Parameters:: x (torch.Tensor (batch, 1, time)) – input waveform.
Return type:: Scores and features

class speechbrain.lobes.models.HifiGAN.MultiScaleDiscriminator[source]

Bases: Module

HiFiGAN Multi-Scale Discriminator. Similar to MultiScaleMelganDiscriminator but specially tailored for HiFiGAN as in the paper.

forward(x)[source]

Parameters:: x (torch.Tensor (batch, 1, time)) – input waveform.
Return type:: Scores and features

class speechbrain.lobes.models.HifiGAN.HifiganDiscriminator[source]

Bases: Module

HiFiGAN discriminator wrapping MPD and MSD.

Example

>>> inp_tensor = torch.rand([4, 1, 8192])
>>> hifigan_discriminator = HifiganDiscriminator()
>>> scores, feats = hifigan_discriminator(inp_tensor)
>>> len(scores)
8
>>> len(feats)
8

forward(x)[source]

Returns list of list of features from each layer of each discriminator.

Parameters:: x (torch.Tensor) – input waveform.
Return type:: Features from each discriminator layer

speechbrain.lobes.models.HifiGAN.stft(x, n_fft, hop_length, win_length, window_fn='hann_window')[source]: computes the Fourier transform of short overlapping windows of the input

class speechbrain.lobes.models.HifiGAN.STFTLoss(n_fft, hop_length, win_length)[source]

Bases: Module

STFT loss. Input generate and real waveforms are converted to spectrograms compared with L1 and Spectral convergence losses. It is from ParallelWaveGAN paper https://arxiv.org/pdf/1910.11480.pdf

Parameters:

n_fft (int) – size of Fourier transform.
hop_length (int) – the distance between neighboring sliding window frames.
win_length (int) – the size of window frame and STFT filter.

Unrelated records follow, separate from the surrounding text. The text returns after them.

-- ==== Sys2Proof/Machine/DieMemory.lean ====
section
/-! DEFINITION. On-die memory and arbitration (R107 to R124): arbiters, scrubbing, the Soundboard cache and die resets, with
the calibration of a die's clock crossings (R268). -/

namespace Sys2Proof.Machine

/-! Arbiters (R120 to R122). Number 2d is the die-shared SRAM port group of die d and 2d + 1 its Soundboard port group; 32 +
16k + c is channel c of stack k; 160 is the hub SRAM port and 161 the check-value pool. -/

/-- Class of an arbiter. -/
def arbClass (a : Nat) : Option Nat :=
  if a < 32 then some 0 else if a < 160 then some 1 else if a < 162 then some 2 else none

/-- Arbiters of a class. -/
def arbsOf (c : Nat) : List Nat := (List.range 162).filter (fun a => arbClass a == some c)

/-- Requesters of a class (R120). -/
def arbRequesters (c : Nat) : Nat := [8, 29, 33].getD c 0

/-- Default priority of a requester (R120). -/
def arbDefault (c r : Nat) : Nat := if c = 0 then arbDieDefault r else if c = 1 then 4 else arbHubDefault r

/-- Priority in force at an arbiter. -/
def arbPrio (x : Arb) (c r : Nat) : Nat :=
  match x.prio with
  | some l => l.getD r 0
  | none => arbDefault c r

/-- A committed set takes effect at the arbiter's decision point, whole (R122). -/
def arbSwitch (x : Arb) : Arb :=
  match x.next with
  | some (p, l, _) => { x with prio := some p, limit := l, next := none }
  | none => x

/-- The first of a list of requesters at or after `rr`, in index order, wrapping. -/
def firstFrom (rr n : Nat) (l : List Nat) : Option Nat :=
  l.foldl (fun (o : Option Nat) r =>
    match o with
    | none => some r
    | some w => if (r + n - rr) % n < (w + n - rr) % n then some r else some w) none

/-- The requester that R121 grants among `cand`, and whether its wait count forced it. -/
def arbPick (x : Arb) (c : Nat) (cand : List Nat) : Option (Nat × Bool) :=
  let n := arbRequesters c
  let forced := cand.filter (fun r => x.limit ≤ tget 0 r x.wait)
  if forced.isEmpty then
    let hi := cand.foldl (fun m r => max m (arbPrio x c r)) 0
    (firstFrom x.rr n (cand.filter (fun r => arbPrio x c r == hi))).map (fun w => (w, false))
  else (firstFrom x.rr n forced).map (fun w => (w, true))

/-- Counters after a grant (R121). -/
def arbGranted (x : Arb) (c win : Nat) (cand : List Nat) : Arb :=
  let wait := cand.foldl (fun w r => if r = win then w else tset r (min (tget 0 r w + 1) 255) w) x.wait
  { x with wait := tset win 0 wait, rr := (win + 1) % arbRequesters c, given := x.given + 1 }

/-- TDM slots of a die's port that windows from their cut-off on hold, and cores under test (R73 step 3, R121, R355): kind 1 die-shared, 2 Soundboard. -/
def reservedSlots (s : State) (die kind : Nat) : Nat :=
  (heldClaims { s with wins := s.wins.filter (fun w => 1 ≤ w.phase) }).foldl (fun m c =>
    if c.1 = kind ∧ c.2.1 = die then m ||| c.2.2 else m) 0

forward(y_hat, y)[source]

Returns magnitude loss and spectral convergence loss

Parameters:

y_hat (torch.tensor) – generated waveform tensor
y (torch.tensor) – real waveform tensor

Return type:

Magnitude loss and spectral convergence loss

class speechbrain.lobes.models.HifiGAN.MultiScaleSTFTLoss(n_ffts=(1024, 2048, 512), hop_lengths=(120, 240, 50), win_lengths=(600, 1200, 240))[source]

Bases: Module

Multi-scale STFT loss. Input generate and real waveforms are converted to spectrograms compared with L1 and Spectral convergence losses. It is from ParallelWaveGAN paper https://arxiv.org/pdf/1910.11480.pdf

forward(y_hat, y)[source]

Returns multi-scale magnitude loss and spectral convergence loss

Parameters:

y_hat (torch.tensor) – generated waveform tensor
y (torch.tensor) – real waveform tensor

Return type:

Magnitude loss and spectral convergence loss

class speechbrain.lobes.models.HifiGAN.L1SpecLoss(sample_rate=22050, hop_length=256, win_length=24, n_mel_channels=80, n_fft=1024, n_stft=513, mel_fmin=0.0, mel_fmax=8000.0, mel_normalized=False, power=1.0, norm='slaney', mel_scale='slaney', dynamic_range_compression=True)[source]

Bases: Module

L1 Loss over Spectrograms as described in HiFiGAN paper https://arxiv.org/pdf/2010.05646.pdf Note : L1 loss helps leaning details compared with L2 loss

Parameters:

sample_rate (int) – Sample rate of audio signal.
hop_length (int) – Length of hop between STFT windows.
win_length (int) – Window size.
n_mel_channels (int) – Number of mel filterbanks.
n_fft (int) – Size of FFT.
n_stft (int) – Size of STFT.
mel_fmin (float) – Minimum frequency.
mel_fmax (float) – Maximum frequency.
mel_normalized (bool) – Whether to normalize by magnitude after stft.
power (float) – Exponent for the magnitude spectrogram.
norm (str or None) – If “slaney”, divide the triangular mel weights by the width of the mel band
mel_scale (str) – Scale to use: “htk” or “slaney”.
dynamic_range_compression (bool) – whether to do dynamic range compression

forward(y_hat, y)[source]

Returns L1 Loss over Spectrograms

Parameters:

y_hat (torch.tensor) – generated waveform tensor
y (torch.tensor) – real waveform tensor

Return type:

L1 loss

class speechbrain.lobes.models.HifiGAN.MSEGLoss(*args, **kwargs)[source]

Bases: Module

Mean Squared Generator Loss The generator is trained to fake the discriminator by updating the sample quality to be classified to a value almost equal to 1.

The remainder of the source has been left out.